After playing with this string it appears that Text Edit prefers to break lines at after the ':' of a Letter Colon Digit sequence. It doesn't break at Digit Colon Letter, Letter Colon Letter, or Digit Colon Digit.
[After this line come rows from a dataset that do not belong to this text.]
/-- The first and the last offset of R21. -/
theorem test_witness_RegisterRead :
    (∀ row ∈ [(0x00, Reg.cmd, 0), (0x44, Reg.transp, (0 : BitVec 31) ++ haltedBlock.regs.transp)], row ∈ ([
      (0x00, .cmd, 0),
      (0x04, .status, (0 : BitVec 28) ++ haltedBlock.regs.err),
      (0x08, .ctrl, 0),
      (0x0C, .errInfo, haltedBlock.regs.errInfo),
      (0x10, .srcAddr, haltedBlock.regs.srcAddr),
      (0x14, .srcCnt, haltedBlock.regs.srcCnt),
      (0x18, .dstAddr, haltedBlock.regs.dstAddr),
      (0x1C, .depth, haltedBlock.regs.depth),
      (0x20, .width, haltedBlock.regs.width),
      (0x24, .height, haltedBlock.regs.height),
      (0x28, .stride, haltedBlock.regs.stride),
      (0x2C, .palAddr, haltedBlock.regs.palAddr),
      (0x30, .palLen, haltedBlock.regs.palLen),
      (0x34, .pixAddr, haltedBlock.regs.pixAddr),
      (0x38, .maskAddr, haltedBlock.regs.maskAddr),
      (0x3C, .arg, haltedBlock.regs.arg),
      (0x40, .result, haltedBlock.regs.result),
      (0x44, .transp, (0 : BitVec 31) ++ haltedBlock.regs.transp)] : List (Nat × Reg × Word))) ∧
    (about haltedBlock (.rd 0x00 32)).fetch? = some (.rd 0x00 32) ∧
    (about haltedBlock (.rd 0x44 32)).fetch? = some (.rd 0x44 32) := by decide

/-- R21's offset of WIDTH, written out: the write reaches WIDTH alone. -/
theorem test_write_width :
    answers (step (about fresh (.wr 0x20 32 7))) (fun t => t.regs == { RegFile.reset with width := 7 }) = true := by
  decide

/-- The last offset is admitted; the next one, a misaligned one and a 16-bit access are not. -/
theorem test_port_boundaries :
    (answers (perform (.wr 0x44 32 1) fresh) (fun _ => true) = true) ∧
    (answers (perform (.wr 0x48 32 1) fresh) (fun _ => true) = false) ∧
    (answers (perform (.rd 0x42 32) fresh) (fun _ => true) = false) ∧
    (answers (perform (.rd 0x44 16) fresh) (fun _ => true) = false) := by decide

theorem test_witness_CtrlWrite :
    ((about haltedBlock (.wr 0x08 32 3)).fetch? = some (.wr 0x08 32 3) ∧ (3 : Word).getLsbD 0 = true) ∧
    ((about haltedBlock (.wr 0x08 32 2)).fetch? = some (.wr 0x08 32 2) ∧ (2 : Word).getLsbD 0 = false) := by decide

theorem test_witness_HardwareReset : (about haltedBlock .hardReset).fetch? = some .hardReset := by decide

/-- SRC_LEN is 2: the last write that fits, and the first that does not. -/
theorem test_witness_SrcWrite :
    ((about fresh (.wsrc 0 1 [2])).fetch? = some (.wsrc 0 1 [2]) ∧ 0 + (1 + 1) ≤ (about fresh (.wsrc 0 1 [2])).srcLen) ∧
    ((about fresh (.wsrc 1 1 [2])).fetch? = some (.wsrc 1 1 [2]) ∧
      (about fresh (.wsrc 1 1 [2])).srcLen < 1 + (1 + 1)) := by decide

/-- A program that has one operation left, and one that has ended. -/
theorem test_witness_ProgramPosition :
    (∃ t, step (about fresh .srst) = .next t ∧ (about fresh .srst).pos < (about fresh .srst).program.length) ∧
    (∃ t, step fresh = .next t ∧ fresh.program.length ≤ fresh.pos) :=
  have ⟨t, h, _⟩ := next_of_answers (o := step (about fresh .srst)) (p := fun _ => true) (by decide)
  have ⟨u, h', _⟩ := next_of_answers (o := step fresh) (p := fun _ => true) (by decide)
  ⟨⟨t, h, by decide⟩, ⟨u, h', by decide⟩⟩

/-- The least and the largest depth with their last field; an element of a row; a bip row at its bound. -/
theorem test_witness_Fields :
    (validDepth 1 ∧ 7 < 8 / 1) ∧ (validDepth 8 ∧ 0 < 8 / 8) ∧
    ([0xB4, 0x1F] : List Byte)[15 / (8 / 1)]? = some 0x1F ∧
    bipRowLen 9 1 ≤ ([0, 0] : List Byte).length := by decide

theorem test_witness_Extract :
    (validDepth (extractAt 1 0).regs.depth.toNat ∧ 7 < 8 / (extractAt 1 0).regs.depth.toNat) ∧
    (¬ validDepth (extractAt 3 0).regs.depth.toNat) ∧
    (validDepth (extractAt 1 0).regs.depth.toNat ∧ 8 / (extractAt 1 0).regs.depth.toNat ≤ 8) := by decide

/-- UNPACK: both regions exactly fill their spaces; and each check's failure, at its boundary. -/
theorem test_witness_Unpack :
    (validDepth (unpackAt 1 2 16).regs.depth.toNat ∧
      (unpackAt 1 2 16).regs.srcAddr.toNat + (unpackAt 1 2 16).regs.srcCnt.toNat ≤ (unpackAt 1 2 16).srcLen ∧
      (unpackAt 1 2 16).regs.dstAddr.toNat +
        (unpackAt 1 2 16).regs.srcCnt.toNat * (8 / (unpackAt 1 2 16).regs.depth.toNat) ≤ (unpackAt 1 2 16).dstLen) ∧
    ¬ validDepth (unpackAt 16 2 16).regs.depth.toNat ∧
    (unpackAt 8 3 16).srcLen < (unpackAt 8 3 16).regs.srcAddr.toNat + (unpackAt 8 3 16).regs.srcCnt.toNat ∧
    (unpackAt 1 2 15).dstLen < (unpackAt 1 2 15).regs.dstAddr.toNat +
      (unpackAt 1 2 15).regs.srcCnt.toNat * (8 / (unpackAt 1 2 15).regs.depth.toNat) := by decide

theorem test_witness_Rdu :
    (readAt 2).regs.srcAddr.toNat + 2 ≤ (readAt 2).srcLen ∧ (readAt 3).srcLen < (readAt 3).regs.srcAddr.toNat + 2 ∧
    (readAt 0).regs.srcAddr.toNat + 4 ≤ (readAt 0).srcLen ∧ (readAt 1).srcLen < (readAt 1).regs.srcAddr.toNat + 4 := by
  decide

/-- PLOAD_BMP: a palette that exactly fits, one byte too few, and a bad depth; the count is `2^DEPTH` in the
first. -/
theorem test_witness_PloadBmp :
    (2 = (if (ploadBmpAt 1 0 [0, 0, 0, 0, 0, 0, 0, 0]).regs.palLen = 0
        then 2 ^ (ploadBmpAt 1 0 [0, 0, 0, 0, 0, 0, 0, 0]).regs.depth.toNat
        else (ploadBmpAt 1 0 [0, 0, 0, 0, 0, 0, 0, 0]).regs.palLen.toNat) ∧
      validDepth (ploadBmpAt 1 0 [0, 0, 0, 0, 0, 0, 0, 0]).regs.depth.toNat ∧
      (ploadBmpAt 1 0 [0, 0, 0, 0, 0, 0, 0, 0]).regs.palAddr.toNat + 4 * 2 ≤
        (ploadBmpAt 1 0 [0, 0, 0, 0, 0, 0, 0, 0]).srcLen) ∧
    (ploadBmpAt 1 2 [0, 0, 0, 0, 0, 0, 0]).srcLen < (ploadBmpAt 1 2 [0, 0, 0, 0, 0, 0, 0]).regs.palAddr.toNat + 4 * 2 ∧
    ¬ validDepth (ploadBmpAt 16 2 []).regs.depth.toNat := by decide

/-- LOOKUP: the last index in range, the first out of range, and an index in range that no load has written. -/
theorem test_witness_Lookup :
    (((lookupAt 2 1 palDB4).regs.arg.extractLsb 7 0).toNat < (lookupAt 2 1 palDB4).regs.palLen.toNat ∧
      (lookupAt 2 1 palDB4).pal.entry? 1 = some ⟨0, 0xFF, 0, 0⟩) ∧
    ((lookupAt 2 2 palDB4).regs.palLen.toNat ≤ ((lookupAt 2 2 palDB4).regs.arg.extractLsb 7 0).toNat) ∧
    (((lookupAt 2 1 []).regs.arg.extractLsb 7 0).toNat < (lookupAt 2 1 []).regs.palLen.toNat ∧
      (lookupAt 2 1 []).pal.entry? 1 = none) := by decide

/-- DECODE_BMP of V-DB4 with and without the mask: the regions exactly fill SRC and DST. -/
theorem test_witness_DecodeBmpWrites :
    (∀ m, BmpChecks m (bmpAt 2 16)) ∧
    (∀ x y, x < (bmpAt 2 16).regs.width.toNat → y < (bmpAt 2 16).regs.height.toNat →
      (bmpAt 2 16).bmpIndexAt x y < (bmpAt 2 16).regs.palLen.toNat) := by
  refine ⟨fun m => ⟨by decide, by decide, fun _ => by decide, by decide⟩, fun x y hx hy => ?_⟩
  have h : ∀ x, x < (bmpAt 2 16).regs.width.toNat → ∀ y, y < (bmpAt 2 16).regs.height.toNat →
      (bmpAt 2 16).bmpIndexAt x y < (bmpAt 2 16).regs.palLen.toNat := by decide
  exact h x hx y hy

/-- DECODE_BMP's four checks, each failing by the least amount where it can. -/
theorem test_witness_DecodeBmpTraps :
    (¬ validDepth { (bmpAt 2 16) with regs := { (bmpAt 2 16).regs with depth := 24 } }.regs.depth.toNat) ∧
    (¬ { (bmpAt 2 16) with srcLen := 7 }.regs.pixAddr.toNat + bmpStride 2 1 * 2 ≤ 7) ∧
    ((bmpAt 2 16).regs.pixAddr.toNat + bmpStride 2 1 * 2 ≤ 15 ∧
      ¬ (bmpAt 2 16).regs.maskAddr.toNat + bmpStride 2 1 * 2 ≤ 15) ∧
    ((bmpAt 2 15).regs.maskAddr.toNat + bmpStride 2 1 * 2 ≤ (bmpAt 2 15).srcLen ∧
      (bmpAt 2 15).dstLen < (bmpAt 2 15).regs.dstAddr.toNat +
        4 * (bmpAt 2 15).regs.width.toNat * (bmpAt 2 15).regs.height.toNat) := by decide

theorem test_witness_DecodeBmpIndexRange :
    BmpChecks true (bmpAt 1 16) ∧ 1 < (bmpAt 1 16).regs.width.toNat ∧ 0 < (bmpAt 1 16).regs.height.toNat ∧
    (bmpAt 1 16).regs.palLen.toNat ≤ (bmpAt 1 16).bmpIndexAt 1 0 :=
  ⟨⟨by decide, by decide, fun _ => by decide, by decide⟩, by decide, by decide, by decide⟩

theorem test_witness_DecodeBmpAgrees :
    (bmpAt 2 16).regs.err = 0 ∧ (∃ t, exec (.decodeBmp true) (bmpAt 2 16) = .next t ∧ t.regs.err = 0) ∧
    1 < (bmpAt 2 16).regs.width.toNat ∧ 1 < (bmpAt 2 16).regs.height.toNat ∧
    (0 : Word).toNat = (bmpAt 2 16).bmpIndexAt 1 1 := by
  have h := next_of_answers (o := exec (.decodeBmp true) (bmpAt 2 16)) (p := fun t => decide (t.regs.err = 0))
    (by decide)
  simp only [decide_eq_true_eq] at h
  exact ⟨by decide, h, by decide, by decide, by decide⟩

/-- The grid `A B` of V-PI1, with its packed row at 8 as in program P4 and its BGR palette at 12. -/
def gridAB (dstLen : Nat) : State :=
  gridAt 2 1 [0xFF, 0, 0, 0xFF, 0, 0xFF, 0, 0xFF, 0x40, 0, 0, 0, 0, 0, 0xFF, 0, 0, 0xFF, 0, 0] dstLen

theorem test_witness_PindexFinds :
    (gridAB 2).regs.srcAddr.toNat + 4 * (gridAB 2).gridSize ≤ (gridAB 2).srcLen ∧
    (gridAB 2).regs.dstAddr.toNat + (gridAB 2).gridSize ≤ (gridAB 2).dstLen ∧ 2 = (gridAB 2).distinctColors := by
  decide

/-- The SRC bytes of pixel `p` of V-PI6's grid. -/
def pixelPI6 (p : Nat) : List Byte := [BitVec.ofNat 8 p, BitVec.ofNat 8 (p / 256), 0, 0xFF]

/-- V-PI6: 257 pixels of 257 colors. -/
def grid257 : State := gridAt 257 1 ((List.range 257).flatMap pixelPI6) 257

/-- Channel `c` of pixel `p` of V-PI6's grid. -/
theorem grid257_byte (p c : Nat) (hp : p < 257) (hc : c < 4) :
    some (grid257.srcByte (0 + 4 * p + c)) = (pixelPI6 p)[c]? := by
  have h := getElem?_flatMap_pieces pixelPI6 4 (fun _ => rfl) (List.range 257) p c hc
  rw [List.getElem?_range hp, Option.bind_some] at h
  obtain ⟨h1, h2⟩ := List.getElem?_eq_some_iff.mp (h.trans (List.getElem?_eq_getElem hc))
  have h3 := Memory.read_cells 0 _ _ h1
  rw [h2, ← Nat.add_assoc] at h3
  rw [List.getElem?_eq_getElem (l := pixelPI6 p) hc]
  exact congrArg some h3

theorem test_witness_PindexTrueColor :
    grid257.regs.srcAddr.toNat + 4 * grid257.gridSize ≤ grid257.srcLen ∧
    grid257.regs.dstAddr.toNat + grid257.gridSize ≤ grid257.dstLen ∧ 256 < grid257.distinctColors := by
  have hlen : ((List.range 257).flatMap pixelPI6).length = 4 * 257 := by
    rw [length_flatMap_pieces pixelPI6 4 (fun _ => rfl), List.length_range]
  refine ⟨Nat.le_of_eq (Eq.symm hlen), by decide, ?_⟩
  have inj : ∀ p ∈ List.range 257, ∀ q ∈ List.range 257, grid257.gridPixel p = grid257.gridPixel q → p = q := by
    intro p hp q hq h
    have hp := List.mem_range.mp hp
    have hq := List.mem_range.mp hq
    have r : BitVec.ofNat 8 p = BitVec.ofNat 8 q := by
      have := congrArg Color.r h
      have e1 := grid257_byte p 0 hp (by decide)
      have e2 := grid257_byte q 0 hq (by decide)
      exact Option.some.inj (e1.symm.trans ((congrArg some this).trans e2))
    have g : BitVec.ofNat 8 (p / 256) = BitVec.ofNat 8 (q / 256) := by
      have := congrArg Color.g h
      have e1 := grid257_byte p 1 hp (by decide)
      have e2 := grid257_byte q 1 hq (by decide)
      exact Option.some.inj (e1.symm.trans ((congrArg some this).trans e2))
    have r := congrArg BitVec.toNat r
    have g := congrArg BitVec.toNat g
    simp only [BitVec.toNat_ofNat] at r g
    omega
  have nodup : ((List.range 257).map grid257.gridPixel).Nodup :=
    List.Nodup.map_on inj List.nodup_range
  have hsize : grid257.gridSize = 257 := by decide
  rw [State.distinctColors, hsize, nodup.dedup, List.length_map, List.length_range]
  decide

theorem test_witness_PindexTraps :
    { gridAB 2 with srcLen := 7 }.srcLen < { gridAB 2 with srcLen := 7 }.regs.srcAddr.toNat +
      4 * { gridAB 2 with srcLen := 7 }.gridSize ∧
    (gridAB 1).dstLen < (gridAB 1).regs.dstAddr.toNat + (gridAB 1).gridSize := by decide

theorem test_witness_PindexDepth :
    (gridAB 2).regs.err = 0 ∧ ∃ t, exec .pindex (gridAB 2) = .next t ∧ t.regs.err = 0 := by
  have h := next_of_answers (o := exec .pindex (gridAB 2)) (p := fun t => decide (t.regs.err = 0)) (by decide)
  simp only [decide_eq_true_eq] at h
  exact ⟨by decide, h⟩

/-- The state the Host sets up to decode the indexed grid `A B`. -/
def decodeAB : State :=
  { gridAB 8 with regs := { RegFile.reset with
    width := 2, height := 1, depth := 1, palLen := 2, palAddr := 12, pixAddr := 8 } }

theorem test_witness_IndexedGrid :
    ∃ t, exec .pindex (gridAB 2) = .next t ∧ (gridAB 2).regs.err = 0 ∧ t.regs.err = 0 ∧ t.regs.depth.toNat ≤ 8 ∧
      decodeAB.regs.width = (gridAB 2).regs.width ∧ decodeAB.regs.height = (gridAB 2).regs.height ∧
      decodeAB.regs.depth = t.regs.depth ∧ decodeAB.regs.palLen = t.regs.palLen ∧
      (∀ i c, i < t.regs.palLen.toNat → t.pal.entry? i = some c →
        decodeAB.srcByte (decodeAB.regs.palAddr.toNat + 4 * i) = c.b ∧
        decodeAB.srcByte (decodeAB.regs.palAddr.toNat + 4 * i + 1) = c.g ∧
        decodeAB.srcByte (decodeAB.regs.palAddr.toNat + 4 * i + 2) = c.r) ∧
      (∀ x y, x < (gridAB 2).regs.width.toNat → y < (gridAB 2).regs.height.toNat →
        decodeAB.bmpIndexAt x y =
          (t.dst.read ((gridAB 2).regs.dstAddr.toNat + (y * (gridAB 2).regs.width.toNat + x))).toNat) ∧
      decodeAB.regs.palAddr.toNat + 4 * decodeAB.colorCount ≤ decodeAB.srcLen ∧ BmpChecks false decodeAB := by
  obtain ⟨t, ht, h⟩ := next_of_answers (o := exec .pindex (gridAB 2)) (p := fun t =>
    t.regs.err == 0 && t.regs.depth == 1 && t.regs.palLen == 2 &&
    t.pal == [(0, ⟨0xFF, 0, 0, 0xFF⟩), (1, ⟨0, 0xFF, 0, 0xFF⟩)] && t.dst == [(1, 1)]) (by decide)
  simp only [Bool.and_eq_true, beq_iff_eq] at h
  obtain ⟨⟨⟨⟨h1, h2⟩, h3⟩, h4⟩, h5⟩ := h
  refine ⟨t, ht, by decide, h1, by rw [h2]; decide, by decide, by decide, by rw [h2]; decide, by rw [h3]; decide,
    ?_, ?_, by decide, ⟨by decide, by decide, by decide, by decide⟩⟩
  · rw [h3, h4]
    intro i c hi hc
    match i, hi with
    | 0, _ => cases hc; decide
    | 1, _ => cases hc; decide
  · rw [h5]
    intro x y hx hy
    match x, y, hx, hy with
    | 0, 0, _, _ => decide
    | 1, 0, _, _ => decide

/-- HDR_BIP: asset P2 with a palette that fits; a header one byte short; a palette that does not fit (V-HB3). -/
theorem test_witness_HdrBip :
    ((block RegFile.reset assetP2 4).srcLen ≤ 4294967295 ∧ 0 + 0x10 ≤ (block RegFile.reset assetP2 4).srcLen ∧
      0 + 0x10 + 4 * ((block RegFile.reset assetP2 4).srcByte (0 + 0xC + 1) ++
        (block RegFile.reset assetP2 4).srcByte (0 + 0xC)).toNat ≤ (block RegFile.reset assetP2 4).srcLen) ∧
    (block RegFile.reset (assetP2.take 15) 4).srcLen < 0 + 0x10 ∧
    (0 + 0x10 ≤ (block RegFile.reset (assetP2.set 0xC 3) 4).srcLen ∧
      (block RegFile.reset (assetP2.set 0xC 3) 4).srcLen <
        0 + 0x10 + 4 * ((block RegFile.reset (assetP2.set 0xC 3) 4).srcByte (0 + 0xC + 1) ++
          (block RegFile.reset (assetP2.set 0xC 3) 4).srcByte (0 + 0xC)).toNat) := by decide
This means that there is no "hidden" character in your string, just a pattern that Text Edit prefers for inserting line breaks when soft wrapping text.

AAAAAAAAAAA1:BBBBBBBBB:2CCCCCCCCCCC:DDDDDDDDDDDD4:4EEEEEEEEEEE:AAAAAAAAAAA1:BBBBBBBBB:2CCCCCCCCCCC:DDDDDDDDDDDD4:4EEEEEEEEEEE:AAAAAAAAAAA1:BBBBBBBBB:2CCCCCCCCCCC:DDDDDDDDDDDD4:4EEEEEEEEEEE:AAAAAAAAAAA1:BBBBBBBBB:2CCCCCCCCCCC:DDDDDDDDDDDD4:4EEEEEEEEEEE:AAAAAAAAAAA1:BBBBBBBBB:2CCCCCCCCCCC:DDDDDDDDDDDD4:4EEEEEEEEEEE:AAAAAAAAAAA1:BBBBBBBBB:2CCCCCCCCCCC:DDDDDDDDDDDD4:4EEEEEEEEEEE:AAAAAAAAAAA1:BBBBBBBBB:2CCCCCCCCCCC:DDDDDDDDDDDD4:4EEEEEEEEEEE:AAAAAAAAAAA1:BBBBBBBBB:2CCCCCCCCCCC:DDDDDDDDDDDD4:4EEEEEEEEEEE:AAAAAAAAAAA1:BBBBBBBBB:2CCCCCCCCCCC:DDDDDDDDDDDD4:4EEEEEEEEEEE:AAAAAAAAAAA1:BBBBBBBBB:2CCCCCCCCCCC:DDDDDDDDDDDD4:4EEEEEEEEEEE:AAAAAAAAAAA1:BBBBBBBBB:2CCCCCCCCCCC:DDDDDDDDDDDD4:4EEEEEEEEEEE:AAAAAAAAAAA1:BBBBBBBBB:2CCCCCCCCCCC:DDDDDDDDDDDD4:4EEEEEEEEEEE:AAAAAAAAAAA1:BBBBBBBBB:2CCCCCCCCCCC:DDDDDDDDDDDD4:4EEEEEEEEEEE:AAAAAAAAAAA1:BBBBBBBBB:2CCCCCCCCCCC:DDDDDDDDDDDD4:4EEEEEEEEEEE:AAAAAAAAAAA1:BBBBBBBBB:2CCCCCCCCCCC:DDDDDDDDDDDD4:4EEEEEEEEEEE:AAAAAAAAAAA1:BBBBBBBBB:2CCCCCCCCCCC:DDDDDDDDDDDD4:4EEEEEEEEEEE:

The OP could easily check for "funny" characters by iterating over the string and printing each character and its ascii value.

...R

johnwasser:
After playing with this string it appears that Text Edit prefers to break lines at after the ':' of a Letter Colon Digit sequence. It doesn't break at Digit Colon Letter, Letter Colon Letter, or Digit Colon Digit. This means that there is no "hidden" character in your string, just a pattern that Text Edit prefers for inserting line breaks when soft wrapping text.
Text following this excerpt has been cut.